9. There Are More Opportunities in Trading Futures
Most stock traders only look to buy stock in hopes that it will trade higher. Have you ever tried to sell a stock? Pain in the butt, isn’t it? Yet in the futures world, it is just as easy to sell a market as it is to buy it. This means you can make money whether prices are going up or down. Now you can not only “buy low and sell high” but you can “sell high and buy low” as well.

10. You Never Own a Futures Contract
Unlike a stock, where you have to shell out cash and actually buy stock in the company you’re trading, in futures you are contracting for a commodity. In futures you contract to buy or sell at a specific price and look for opportunity to “offset” your contract at a better price and profit from the difference. If you can’t wrap your head around it, think Wal-Mart: you buy something at one price and try to sell it for another. Same idea, but it’s all contractual.

11. Super Liquidity
Granted some of the really big stocks like Apple (AAPL), Caterpillar (CAT), and Hewlett Packard (HPQ) can post volume of 100k shares on big trading days, but even these are no match for an average day in most futures markets. The Eurodollar, for example, routinely trades 150k contracts a day. A “bad” day in crude still posts over 300k trades. And even an old stand-by like wheat will post over 100k trades a day.

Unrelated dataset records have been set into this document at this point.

/-- Settles O32: the exhausted buffer, then the three branches of R480. -/
theorem decodeAtARowBoundary : Obligations.DecodeAtARowBoundary := by
  intro s hhost hat hwritten
  rw [step_boundary hhost hat]
  by_cases hend : 8 * s.codeLen ≤ s.bitpos
  · refine ⟨s.finish, if_pos hend, ?_⟩
    rw [Spec.BoundaryOutcome, if_pos hend]
    rfl
  rw [if_neg hend]
  by_cases hrow : Spec.RowIs1D s.cfgK s.rowidx
  · exact boundary_oneD hat hwritten hend hrow
  rcases lt_trichotomy s.cfgK 0 with hg4 | hzero | hpos
  · exact boundary_g4 hat hwritten hend hg4
  · exact absurd (.inl hzero) hrow
  · exact boundary_twoD hat hwritten hend hrow hpos

end Sys2Proof.Proofs
end

section
/-! Decoding inside a row (30_encoding.md R92, R102; 44_decoding_tree.md R363): the trees answer exactly the codewords
of their contexts, and the windows without one are those that begin with a tree's one gap, a run of zero bits. -/

namespace Sys2Proof.Proofs

open Sys2Proof.Machine

/-! ### What a tree answers -/

/-- A walk through a tree that sorts the codewords answers one of them, and the bits it followed are that codeword's. -/
theorem mem_and_bits_of_walk {t : Tree} {j : Nat} {codes : List Instr} {w : Word} {i : Instr}
    (hsorts : sorts t j codes) (hwalk : t.walk w j none = some i) :
    i ∈ codes ∧ ∀ k, j ≤ k → k < (encode i).length → w.getLsbD (15 - k) = branchBit k i := by
  induction t generalizing j codes with
  | absent => cases hwalk
  | node p l r ihl ihr =>
    cases p with
    | some i' =>
      obtain ⟨rfl, hend, rfl, rfl⟩ := sorts_payload_iff.mp hsorts
      obtain rfl : i' = i := Option.some.inj ((walk_leaf w i' j none).symm.trans hwalk)
      exact ⟨List.mem_singleton_self _, fun k hle hlt => by omega⟩
    | none =>
      obtain ⟨-, -, hleft, hright⟩ := sorts_fork_iff.mp hsorts
      rw [Tree.walk, Option.none_or] at hwalk
      split at hwalk
      case isTrue => cases hwalk
      case isFalse =>
        suffices hchild : i ∈ codes ∧ w.getLsbD (15 - j) = branchBit j i ∧
            ∀ k, j + 1 ≤ k → k < (encode i).length → w.getLsbD (15 - k) = branchBit k i by
          obtain ⟨hmem, hbit, hbits⟩ := hchild
          refine ⟨hmem, fun k hle hlt => ?_⟩
          rcases hle.eq_or_lt with rfl | hgt
          · exact hbit
          · exact hbits k hgt hlt
        split at hwalk
        case isTrue hone =>
          obtain ⟨hmem, hbits⟩ := ihr hright hwalk
          obtain ⟨hmem, hbranch⟩ := List.mem_filter.mp hmem
          exact ⟨hmem, hone.trans hbranch.symm, hbits⟩
        case isFalse hzero =>
          obtain ⟨hmem, hbits⟩ := ihl hleft hwalk
          obtain ⟨hmem, hbranch⟩ := List.mem_filter.mp hmem
          simp only [Bool.not_eq_true, Bool.not_eq_true'] at hzero hbranch
          exact ⟨hmem, hzero.trans hbranch.symm, hbits⟩

/-- `lookup` answers only codewords that the tree sorts and the window spells. -/
theorem spells_of_lookup {t : Tree} {codes : List Instr} {w : Word} {i : Instr} (hsorts : sorts t 0 codes)
    (hlookup : lookup t w 0 = some i) : i ∈ codes ∧ Spec.Spells (encode i) w := by
  obtain ⟨hmem, hbits⟩ := mem_and_bits_of_walk hsorts hlookup
  exact ⟨hmem, fun k hlt => hbits k k.zero_le hlt⟩

/-! ### Where a tree has no answer -/

/-- Whatever the bits, a walk from this node of depth `j` on comes to a codeword. -/
def complete : Tree → (j : Nat) → Bool
  | .absent, _ => false
  | .node (some _) _ _, _ => true
  | .node none l r, j => decide (j ≤ 15) && complete l (j + 1) && complete r (j + 1)

/-- From this node of depth `j` on, `n` zero bits lead where there is no node, and every other path to a codeword. -/
def gapAfterZeros : (n : Nat) → Tree → (j : Nat) → Bool
  | 0, t, _ => t == .absent
  | n + 1, .node none l r, j => decide (j ≤ 15) && gapAfterZeros n l (j + 1) && complete r (j + 1)
  | _ + 1, _, _ => false

/-- A walk that has met a codeword answers one. -/
theorem walk_some_ne_none (w : Word) (t : Tree) (j : Nat) (i : Instr) : t.walk w j (some i) ≠ none := by
  induction t generalizing j i with
  | absent => simp [Tree.walk]
  | node p l r ihl ihr =>
    obtain ⟨i', hmet⟩ : ∃ i', p.or (some i) = some i' := by
      cases p with
      | none => exact ⟨i, rfl⟩
      | some i' => exact ⟨i', rfl⟩
    rw [Tree.walk, hmet]
    split_ifs
    · exact Option.some_ne_none i'
    · exact ihr _ _
    · exact ihl _ _

/-- A branch inside the field: the next bit says where the walk goes. -/
theorem walk_branch {j : Nat} (hfield : j ≤ 15) (w : Word) (l r : Tree) :
    (Tree.node none l r).walk w j none =
      if w.getLsbD (15 - j) then r.walk w (j + 1) none else l.walk w (j + 1) none := by
  rw [Tree.walk, if_neg hfield.not_gt, Option.none_or]

theorem walk_ne_none_of_complete {t : Tree} {j : Nat} (hcomplete : complete t j) (w : Word) :
    t.walk w j none ≠ none := by
  induction t generalizing j with
  | absent => cases hcomplete
  | node p l r ihl ihr =>
    cases p with
    | some i =>
      rw [Tree.walk, Option.some_or]
      split_ifs
      · exact Option.some_ne_none i
      · exact walk_some_ne_none w r _ i
      · exact walk_some_ne_none w l _ i
    | none =>
      simp only [complete, Bool.and_eq_true, decide_eq_true_eq] at hcomplete
      obtain ⟨⟨hfield, hleft⟩, hright⟩ := hcomplete
      rw [walk_branch hfield]
      split_ifs
      · exact ihr hright
      · exact ihl hleft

So what does this mean for you? It means that futures are ultra-liquid markets. You’ll never have to worry about getting a fill on your entry or exit, no matter how big your position might be. And that’s important if you’re looking to get into, or out of, a trade in a hurry.

So there you have it, 11 advantages that futures have over stocks. Yet in spite of these obvious advantages most stock traders are woefully ignorant of the opportunities in the futures markets. One thing I can tell you for certain: once you begin exploring the opportunities in the futures markets, come to understand how easy and profitable they can be to trade, you’ll wonder why you never considered trading them sooner!